For an Indian, you’re “equal” in most situations, say, until, you walk into the airport. One time, I stood in a security line and was forced to take off several articles of clothing that I knew were not required by TSA regulations to be removed. The white man behind me asked if he had to do the same, and the officer told him that he didn’t. In that split second, it was equally humiliating and infuriating.
It almost feels wrong to complain about that type of racism, when so many minorities in America alone have suffered far worse. I’ve seen news about unarmed Sikhs and Indians being shot for no apparent reason, and the only people that seem to get mad are part of my fellow brown community. It only highlights what the black community has been trying to tell America, through the Black Lives Matter movement, and the racial injustice that they must face on a day to day basis. They’re right; the “all men are created equal” clause suddenly doesn’t apply if your skin is darker, or you’re perceived as different. Yet out of these tragic deaths arises a solidarity that the brown community usually fails to acknowledge: if every minority is being treated as less, we must stand with them.
Under Trump’s America, life is different. More of my friends have seen hate crimes. Some people I know bring their passports with them to mundane activities, in case they need to prove their citizenship. All of my brown friends put great care into how they present themselves at the airport – though to be fair, that has been happening since post 9/11, and is not necessarily limited to life under this administration. However, personally, it means that I have never been more aware of my own skin color. Despite being the only brown girl in my grade for the majority of elementary school, I would argue that I am more conscious about my skin now than I was then.
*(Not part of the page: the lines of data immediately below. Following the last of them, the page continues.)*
-- ==== Sys2Proof/Machine/Handlers.lean ====
section
/-! DEFINITION. The commands that a handler issues inside its call run to their end there (20_memory.md R66). Each
call takes one entry of the script, so no run nests deeper than the script is long, and that length bounds the
recursion exactly (notes/assumptions/7.md). -/

namespace Sys2Proof.Machine

/-- The meaning of an instruction, with `nest` for the commands issued inside its calls. -/
def instrWith (nest : Nest) (i : Instr) (s : State) : Res State :=
  match i with
  | .rd8 addr => rd8With nest addr s
  | .rd16 addr => rd16With nest addr s
  | .rd32 addr => rd32With nest addr s
  | .wr8 addr data => wr8With nest addr data s
  | .wr16 addr data => wr16With nest addr data s
  | .wr32 addr data => wr32With nest addr data s
  | .map first last dev => execMap first last dev s
  | .init => execInit s
  | .mfill start stop wmask r w => execMfill start stop wmask r w s
  | .mlkr addr => execMlkr addr s
  | .mlkw addr => execMlkw addr s
  | .exec t => execWith nest t s
  | .drain => drainWith nest s
  | .raise v l m st => execRaise v l m st s
  | .remove v l st => execRemove v l st s
  | .retest => execRetest s
  | .rmstat before after => execRmstat before after s
  | .reset => execReset s
  | .zone0PageTable a op => zone0PageTableWith nest a op s
  | .zone1PageTable a op => zone1PageTableWith nest a op s
  | .zone5PageTable a op => zone5PageTableWith nest a op s
  | .zone2DataArray a op => zone2DataArrayWith nest a op s
  | .zone6DataArray a op => zone6DataArrayWith nest a op s
  | .zone3AddressArray a op => zone3AddressArrayWith nest a op s
  | .zone4Unhandled a op => zone4UnhandledWith nest a op s
  | .zone7Onchip a op => zone7OnchipWith nest a op s
  | .d0r m op => d0rWith nest m op s
  | .d0w m op => d0wWith nest m op s
  | .d0c m op => d0cWith nest m op s
  | .d0ad m op => d0adWith nest m op s
  | .d0en m op => d0enWith nest m op s
  | .d0md m op => d0mdWith nest m op s
  | .d1r m op => d1rWith nest m op s
  | .d1w m op => d1wWith nest m op s
  | .d1c m op => d1cWith nest m op s
  | .d1ad m op => d1adWith nest m op s
  | .d1en m op => d1enWith nest m op s
  | .d1md m op => d1mdWith nest m op s
  | .d2r m op => d2rWith nest m op s
  | .d2w m op => d2wWith nest m op s
  | .d2c m op => d2cWith nest m op s
  | .d2ad m op => d2adWith nest m op s
  | .d2en m op => d2enWith nest m op s
  | .d2md m op => d2mdWith nest m op s
  | .dstp m op => dstpWith nest m op s
  | .dsta m op => dstaWith nest m op s
  | .ppaf m op => ppafWith nest m op s
  | .ppd m op => ppdWith nest m op s
  | .pda m op => pdaWith nest m op s
  | .pdd m op => pddWith nest m op s
  | .t0c m op => t0cWith nest m op s
  | .t1s m op => t1sWith nest m op s
  | .t1md m op => t1mdWith nest m op s
  | .ims m op => imsWith nest m op s
  | .ist m op => istWith nest m op s
  | .aiack m op => aiackWith nest m op s
  | .asr0 m op => asr0With nest m op s
  | .asr1 m op => asr1With nest m op s
  | .aref m op => arefWith nest m op s
  | .rsel m op => rselWith nest m op s
  | .ver m op => verWith nest m op s
  | .reservedOffset off m op => reservedOffsetWith nest off m op s

/-- Run a list of instructions in order. -/
def runAll (f : Instr → State → Res State) : List Instr → State → Res State
  | [], s => .next s
  | i :: is, s => andThen (f i s) (runAll f is)

/-- Run the commands that a handler issues, with at most `depth` calls nested in one another. With no script left
(depth 0) no handler issues any. -/
def handlersTo : Nat → Nest
  | 0 => fun _ s => .next s
  | depth + 1 => runAll (instrWith (handlersTo depth))

/-- Run the commands that handlers issue, in a command that starts in `s`. -/
def handlers (s : State) : Nest := handlersTo s.script.length

end Sys2Proof.Machine
end

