-- ==== Sys2Proof/Machine/ZoneRoutes.lean ====
section
/-! DEFINITION. The zone routes: a bus access that the address decode resolves to one row (20_memory.md R47). -/

namespace Sys2Proof.Machine

/-- ZONE0_PAGE_TABLE (20_memory.md R48, R49). -/
def execZone0PageTable (a : BitVec 29) (op : BusOp) (s : State) : Res State := zone0PageTableWith (handlers s) a op s

/-- ZONE1_PAGE_TABLE (20_memory.md R48, R49). -/
def execZone1PageTable (a : BitVec 29) (op : BusOp) (s : State) : Res State := zone1PageTableWith (handlers s) a op s

/-- ZONE5_PAGE_TABLE (20_memory.md R48, R49). -/
def execZone5PageTable (a : BitVec 29) (op : BusOp) (s : State) : Res State := zone5PageTableWith (handlers s) a op s

/-- ZONE2_DATA_ARRAY (20_memory.md R51). -/
def execZone2DataArray (a : BitVec 29) (op : BusOp) (s : State) : Res State := zone2DataArrayWith (handlers s) a op s

/-- ZONE6_DATA_ARRAY (20_memory.md R51). -/
def execZone6DataArray (a : BitVec 29) (op : BusOp) (s : State) : Res State := zone6DataArrayWith (handlers s) a op s

/-- ZONE3_ADDRESS_ARRAY (20_memory.md R50). -/
def execZone3AddressArray (a : BitVec 29) (op : BusOp) (s : State) : Res State := zone3AddressArrayWith (handlers s) a op s

/-- ZONE4_UNHANDLED (20_memory.md R53). -/
def execZone4Unhandled (a : BitVec 29) (op : BusOp) (s : State) : Res State := zone4UnhandledWith (handlers s) a op s

/-- ZONE7_ONCHIP (20_memory.md R52). -/
def execZone7Onchip (a : BitVec 29) (op : BusOp) (s : State) : Res State := zone7OnchipWith (handlers s) a op s

end Sys2Proof.Machine
end

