/-- An access of the engine that reaches the controller is refused as DMA_TO_CONTROLLER: the first read of a unit or of
a descriptor, the write after a read that did not, and the second and the third read of a descriptor (43_dma.md
R158). -/
def Obligations.EngineNeverReachesController : Prop :=
  ∀ (s : State) (c : Chan) (n : Nat), s.Quiet → (s.chan c).active = true →
    let k := s.chan c
    (k.unitReads = true → s.reachesCtrl k.ra = true → unit (handlersTo n) c s = .refused .dmaToController)
    ∧ ((k.unitReads = true → s.reachesCtrl k.ra = false) → s.reachesCtrl k.wa = true →
        unit (handlersTo n) c s = .refused .dmaToController)
    ∧ ((∃ j ∈ [0, 4, 8], s.reachesCtrl (k.ptr + BitVec.ofNat 32 j) = true) →
        loadDescriptor (handlersTo n) c s = .refused .dmaToController)

/-- Closing a segment reports it if it was written and starts in general working memory, and starts the next one
(43_dma.md R159). -/
def Obligations.CloseSegment : Prop :=
  ∀ (s : State) (c : Chan),
    let k := s.chan c
    let inRam := s.cfg.wramRanges.any fun win =>
    decide (win.1.toNat ≤ k.seg.toNat % 2 ^ 29) && decide (k.seg.toNat % 2 ^ 29 ≤ win.2.toNat)
  closeSegment c s
    = { s with
        history := s.history ++ (if k.segw && inRam then [.notifyWrite k.seg (k.wa - k.seg)] else [])
        ch := s.ch.set c { k with seg := k.wa, segw := false } }

/-- Completion writes DcR and DcW back in direct mode where DcMD asked for it, clears the channel, and raises the
channel's end interrupt after that (43_dma.md R161, R162). -/
def Obligations.Completion : Prop :=
  ∀ (s : State) (c : Chan),
    let k := s.chan c
    complete c s
      = { s with
          dma := s.dma.set c
            { s.regs c with
              r := if !k.indirect && k.rup then k.ra else (s.regs c).r
              w := if !k.indirect && k.wup then k.wa else (s.regs c).w }
          ch := s.ch.set c Channel.idle }.raised (s.cfg.dmaEnd.get c)

/-- A burst's end closes the segment; then an indirect transfer whose descriptor was not the last loads the one at
`ptr + 12`, and any other transfer completes (43_dma.md R160). -/
def Obligations.BurstEnd : Prop :=
  ∀ (s : State) (c : Chan) (nest : Nest),
    let k := (closeSegment c s).chan c
    (k.indirect = true ∧ k.last = false →
      endBurst nest c s
        = loadDescriptor nest c { closeSegment c s with
            ch := (closeSegment c s).ch.set c { k with ptr := (s.chan c).ptr + 12 } })
    ∧ (k.indirect = false ∨ k.last = true → endBurst nest c s = .next (complete c (closeSegment c s)))

/-- Stepping an idle channel does nothing; so with three idle channels EXEC emits the DSP step alone and DRAIN does
nothing (43_dma.md R164, R166 to R168; that the environment is quiet is a premise of the EXEC clause). -/
def Obligations.IdleStep : Prop :=
  (∀ nest c budget s, (State.chan s c).active = false →
    stepChannel nest c budget s = .next s ∧ drainChannel nest c s = .next s)
  ∧ (∀ s : State, (∀ c, (s.chan c).active = false) →
      exec .drain s = .next { s with ret := none }
      ∧ (s.Quiet → ∀ ticks, exec (.exec ticks) s
          = .next { s with script := s.script.tail, history := s.history ++ [.dspStep ticks], ret := none }))

/-- EXEC steps channel 0, then 1, then 2, each by the whole budget, and then the DSP (43_dma.md R166, R167). It
completes in every quiet state in which no access of the three channels reaches the controller, as where no slot holds
the discriminator, whatever the channels do: it ends with the DSP step, changes DcR and DcW alone of the DMA registers,
and no table, mask or input (R161). -/
def Obligations.ExecCompletes : Prop :=
  ∀ (s : State) (ticks : Word),
    exec (.exec ticks) s
      = (andThen (stepChannel (handlers s) .c0 ticks.toNat s) fun a =>
          andThen (stepChannel (handlers s) .c1 ticks.toNat a) fun b =>
          andThen (stepChannel (handlers s) .c2 ticks.toNat b) fun d =>
          andThen (extCall (handlers s) (.dspStep ticks) d) fun t => .next { t with ret := none })
    ∧ (s.Quiet → (s.NoCombo ∨ execAvoids (handlers s) ticks.toNat s = true) →
      ∃ t events, exec (.exec ticks) s = .next t
        ∧ t.history = s.history ++ events ++ [.dspStep ticks] ∧ (∀ e ∈ events, ∀ n, e ≠ .dspStep n)
        ∧ (∀ c, ∀ f ∈ [DmaField.c, .ad, .en, .md], fieldGet f (t.regs c) = fieldGet f (s.regs c))
        ∧ t.pt = s.pt ∧ t.mr = s.mr ∧ t.mw = s.mw ∧ t.ims = s.ims ∧ t.cfg = s.cfg ∧ t.refusalMark = s.refusalMark
        ∧ t.stream = s.stream ∧ t.port = s.port ∧ t.pos = s.pos ∧ t.ret = none)

/-- DRAIN drains channel 0, then 1, then 2, and steps no DSP (43_dma.md R168). A drain has no bound: it ends as some
finite number of ticks ends it, and hangs if no number does (R153, R169; how a hang is shown is notes/assumptions/9.md).
DRAIN completes in every quiet state in which every active channel is direct and none of its coming accesses reaches the
controller, as where no slot holds the discriminator: every channel is idle after it. -/
def Obligations.DrainCompletes : Prop :=
  (∀ s, exec .drain s
    = andThen (drainChannel (handlers s) .c0 s) fun a =>
        andThen (drainChannel (handlers s) .c1 a) fun b =>
        andThen (drainChannel (handlers s) .c2 b) fun t => .next { t with ret := none })
  ∧ (∀ nest c s,
    (∀ t, drainChannel nest c s = .next t ↔ ∃ n, ticks nest c n s = .next t ∧ (t.chan c).active = false)
    ∧ (∀ r, drainChannel nest c s = .refused r ↔ ∃ n, ticks nest c n s = .refused r)
    ∧ ((∀ n, ∃ t, ticks nest c n s = .next t ∧ (t.chan c).active = true) → drainChannel nest c s = .fault .dmaHang)
    ∧ (∀ f, drainChannel nest c s = .fault f →
        (∀ n, ∃ t, ticks nest c n s = .next t ∧ (t.chan c).active = true) ∨ ∃ n, ticks nest c n s = .fault f))
  ∧ (∀ s : State, s.Quiet →
    (∀ c, (s.chan c).active = true → (s.chan c).indirect = false
      ∧ (s.NoCombo ∨ (0 < (s.chan c).tn.toInt ∧ s.avoidsCtrl c (s.chan c).unitsLeft))) →
    ∃ t events, exec .drain s = .next t ∧ (∀ c, (t.chan c).active = false)
      ∧ t.history = s.history ++ events ∧ (∀ e ∈ events, ∀ n, e ≠ .dspStep n)
      ∧ (∀ c, ∀ f ∈ [DmaField.c, .ad, .en, .md], fieldGet f (t.regs c) = fieldGet f (s.regs c))
      ∧ t.pt = s.pt ∧ t.mr = s.mr ∧ t.mw = s.mw ∧ t.ims = s.ims ∧ t.cfg = s.cfg ∧ t.refusalMark = s.refusalMark
      ∧ t.stream = s.stream ∧ t.port = s.port ∧ t.pos = s.pos ∧ t.ret = none)

/-- A direct transfer is in flight until its budget reaches the units that are left, and completes in the step that
reaches them; until then each unit takes its size off the count and moves the addresses (70_reset_and_hazards.md R226,
43_dma.md R150, R153). -/
def Obligations.DirectTransferByBudget : Prop :=
  ∀ (s : State) (c : Chan) (n budget : Nat), s.Quiet → (s.chan c).active = true → (s.chan c).indirect = false →
    0 < (s.chan c).tn.toInt → s.avoidsCtrl c (s.chan c).unitsLeft →
      ∃ t, stepChannel (handlersTo n) c budget s = .next t
        ∧ (budget < (s.chan c).unitsLeft →
            (t.chan c).active = true
            ∧ (t.chan c).tn.toInt = (s.chan c).tn.toInt - budget * (s.chan c).unitSize
            ∧ (t.chan c).ra = (s.chan c).readAt budget ∧ (t.chan c).wa = (s.chan c).writeAt budget
            ∧ t.q = s.q ∧ t.ist = s.ist ∧ t.aiack = s.aiack ∧ t.dma = s.dma)
        ∧ ((s.chan c).unitsLeft ≤ budget → t.chan c = Channel.idle)
        ∧ ∀ d, d ≠ c → t.chan d = s.chan d

/-- The engine raises no interrupt other than the three end interrupts: in a quiet environment every delivery that EXEC,
DRAIN or a DcEN write adds, and every record it queues, is one of theirs (43_dma.md R172, R162). -/
def Obligations.EngineRaisesOnlyEnds : Prop :=
  ∀ i s t,
    (i = .drain ∨ (∃ ticks, i = .exec ticks) ∨ (s.CtrlMapped ∧ ∃ c m v, i = enableRow c m (.write v))) →
    s.Quiet → exec i s = .next t →
      (∃ events, t.history = s.history ++ events
        ∧ ∀ e ∈ events, e.isInterrupt = true → isEndDelivery s.cfg e)
      ∧ ∀ r ∈ t.q, r ∈ s.q ∨ ∃ c, r = s.cfg.dmaEnd.get c

/-- A chain ends at the first descriptor whose read word has bit 31 set, with one end interrupt and the channel
cleared (43_dma.md R160, R163, R165): a tick of an indirect channel goes on where the burst is not done, completes where
it is done and the descriptor is the last, and else loads the descriptor at `ptr + 12`, bit 31 of whose third word says
whether it is the last; and any number of ticks of an active channel that leaves it active has raised nothing, and one
that leaves it idle has raised the end interrupt once, at the end. That the environment is quiet is a premise. -/
def Obligations.IndirectChainEnds : Prop :=
  ∀ (s : State) (c : Chan) (n : Nat), s.Quiet → (s.chan c).active = true →
    (s.tickAvoids c = true → (s.chan c).indirect = true →
      ∃ v, unit (handlersTo n) c s = .next v ∧ v.noRaiseSince s
        ∧ (v.chan c).last = (s.chan c).last ∧ (v.chan c).ptr = (s.chan c).ptr
        ∧ (0 < (v.chan c).tn.toInt → tick (handlersTo n) c s = .next v)
        ∧ ((v.chan c).tn.toInt ≤ 0 → (s.chan c).last = true →
            tick (handlersTo n) c s = .next (complete c (closeSegment c v)))
        ∧ ((v.chan c).tn.toInt ≤ 0 → (s.chan c).last = false →
            let u := closeSegment c v
            let p := (s.chan c).ptr + 12
            let s1 := u.accessed (.read .w32) p
            let s2 := s1.accessed (.read .w32) (p + 4)
            let s3 := s2.accessed (.read .w32) (p + 8)
            let r := s2.valueAt (.read .w32) (p + 8)
            tick (handlersTo n) c s
              = .next { s3 with
                  ch := u.ch.set c
                    (u.burst { u.chan c with ptr := p } (BitVec.ofNat 32 (r.toNat % 2 ^ 31))
                      (s1.valueAt (.read .w32) (p + 4)) (u.countOf c (u.valueAt (.read .w32) p))
                      (decide (2 ^ 31 ≤ r.toNat))) }))
    ∧ (∀ budget t, ticks (handlersTo n) c budget s = .next t →
      ((t.chan c).active = true → t.noRaiseSince s)
      ∧ ((t.chan c).active = false → t.chan c = Channel.idle
          ∧ ∃ u, t = complete c (closeSegment c u) ∧ u.noRaiseSince s
            ∧ (u.chan c).tn.toInt ≤ 0 ∧ ((u.chan c).indirect = true → (u.chan c).last = true)))
end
Now, it seems as if being brown means being “un-American”, even though this country was founded by immigrants. Before this election, I had thought that I had finally come to terms with my identity. I was, and am, truly an Indian-American. I realized my physical insecurities all stemmed from having dark skin, and once I recognized that, I decided that being insecure wasn’t worth it. Not if it meant feeling less because of who I am.
I grew up accepting American history as my own – because without it, I have no history. I can’t claim India’s history as my own, especially since I have only ever visited a couple times. My parents immigrated at different points of their lives, and so they each have stories of their own. And, when my aunt pointed out that I would “unfortunately, always be brown,” I understand. I see that even if I grew up embracing a country and its values, for an indefinite amount of time, it won’t embrace me back.
Yet, even under Trump’s America, amidst all chaos, for the first time in my life, I can see people like me on television. I can see comedians telling autobiographical stories – stories that parallel to my own life. I’ve never experienced that before. I see people with skin as dark as mine pointing out the brokenness in the world, in the government, and ending it with a punchline. And if you have never experienced searching for someone, anyone, that looks like you, it’s impossible to explain that type of happiness.